[What the task asks]: Only one stretch of the data below should be repeated: the lines from the line containing "(vlanVidOf f) = f := by" through the line containing "interval_cases i <;> simp [ip4Byte0, ip4VerOf]", inclusive, exactly as they are.

[Dataset entries]
-*-*-

-- ==== Sys2Proof/Laws/Fields.lean ====
section
/-! SUPPORT. The packed fields (30_encoding R101 to R103): packing and splitting undo each other, and what bytes a packed
field has. -/

namespace Sys2Proof.Machine

theorem vlanField_hi (tc : BitVec 4) (vid : BitVec 12) :
    (vlanField tc vid).extractLsb' 8 8 = tc ++ vid.extractLsb' 8 4 := by
  apply BitVec.eq_of_getLsbD_eq
  intro i hi
  rw [BitVec.getLsbD_append]
  interval_cases i <;> simp [vlanField]

theorem vlanField_lo (tc : BitVec 4) (vid : BitVec 12) :
    (vlanField tc vid).extractLsb' 0 8 = vid.extractLsb' 0 8 := by
  apply BitVec.eq_of_getLsbD_eq
  intro i hi
  interval_cases i <;> simp [vlanField]

@[simp] theorem vlanTcOf_field (tc : BitVec 4) (vid : BitVec 12) : vlanTcOf (vlanField tc vid) = tc := by
  apply BitVec.eq_of_getLsbD_eq
  intro i hi
  interval_cases i <;> simp [vlanField, vlanTcOf]

@[simp] theorem vlanVidOf_field (tc : BitVec 4) (vid : BitVec 12) : vlanVidOf (vlanField tc vid) = vid := by
  apply BitVec.eq_of_getLsbD_eq
  intro i hi
  interval_cases i <;> simp [vlanField, vlanVidOf]

@[simp] theorem vlanField_of (f : Half) : vlanField (vlanTcOf f) (vlanVidOf f) = f := by
  apply BitVec.eq_of_getLsbD_eq
  intro i hi
  interval_cases i <;> simp [vlanField, vlanVidOf, vlanTcOf]

theorem ip4Byte0_eq (ver ihl : BitVec 4) : ip4Byte0 ver ihl = ver ++ ihl := by
  apply BitVec.eq_of_getLsbD_eq
  intro i hi
  rw [BitVec.getLsbD_append]
  interval_cases i <;> simp [ip4Byte0]

@[simp] theorem ip4VerOf_byte0 (ver ihl : BitVec 4) : ip4VerOf (ip4Byte0 ver ihl) = ver := by
  apply BitVec.eq_of_getLsbD_eq
  intro i hi
  interval_cases i <;> simp [ip4Byte0, ip4VerOf]

@[simp] theorem ip4IhlOf_byte0 (ver ihl : BitVec 4) : ip4IhlOf (ip4Byte0 ver ihl) = ihl := by
  apply BitVec.eq_of_getLsbD_eq
  intro i hi
  interval_cases i <;> simp [ip4Byte0, ip4IhlOf]

@[simp] theorem ip4Byte0_of (b : Byte) : ip4Byte0 (ip4VerOf b) (ip4IhlOf b) = b := by
  apply BitVec.eq_of_getLsbD_eq
  intro i hi
  interval_cases i <;> simp [ip4Byte0, ip4VerOf, ip4IhlOf]

theorem ip4FragField_hi (fl : BitVec 3) (fo : BitVec 13) :
    (ip4FragField fl fo).extractLsb' 8 8 = fl ++ fo.extractLsb' 8 5 := by
  apply BitVec.eq_of_getLsbD_eq
  intro i hi
  rw [BitVec.getLsbD_append]
  interval_cases i <;> simp [ip4FragField]

theorem ip4FragField_lo (fl : BitVec 3) (fo : BitVec 13) :
    (ip4FragField fl fo).extractLsb' 0 8 = fo.extractLsb' 0 8 := by
  apply BitVec.eq_of_getLsbD_eq
  intro i hi
  interval_cases i <;> simp [ip4FragField]

@[simp] theorem ip4FlagsOf_field (fl : BitVec 3) (fo : BitVec 13) : ip4FlagsOf (ip4FragField fl fo) = fl := by
  apply BitVec.eq_of_getLsbD_eq
  intro i hi
  interval_cases i <;> simp [ip4FragField, ip4FlagsOf]

@[simp] theorem ip4FoffOf_field (fl : BitVec 3) (fo : BitVec 13) : ip4FoffOf (ip4FragField fl fo) = fo := by
  apply BitVec.eq_of_getLsbD_eq
  intro i hi
  interval_cases i <;> simp [ip4FragField, ip4FoffOf]

@[simp] theorem ip4FragField_of (f : Half) : ip4FragField (ip4FlagsOf f) (ip4FoffOf f) = f := by
  apply BitVec.eq_of_getLsbD_eq
  intro i hi
  interval_cases i <;> simp [ip4FragField, ip4FlagsOf, ip4FoffOf]
end Sys2Proof.Machine
end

-*-*-

[Reply to the exercise]:
@[simp] theorem vlanField_of (f : Half) : vlanField (vlanTcOf f) (vlanVidOf f) = f := by
  apply BitVec.eq_of_getLsbD_eq
  intro i hi
  interval_cases i <;> simp [vlanField, vlanVidOf, vlanTcOf]

theorem ip4Byte0_eq (ver ihl : BitVec 4) : ip4Byte0 ver ihl = ver ++ ihl := by
  apply BitVec.eq_of_getLsbD_eq
  intro i hi
  rw [BitVec.getLsbD_append]
  interval_cases i <;> simp [ip4Byte0]

@[simp] theorem ip4VerOf_byte0 (ver ihl : BitVec 4) : ip4VerOf (ip4Byte0 ver ihl) = ver := by
  apply BitVec.eq_of_getLsbD_eq
  intro i hi
  interval_cases i <;> simp [ip4Byte0, ip4VerOf]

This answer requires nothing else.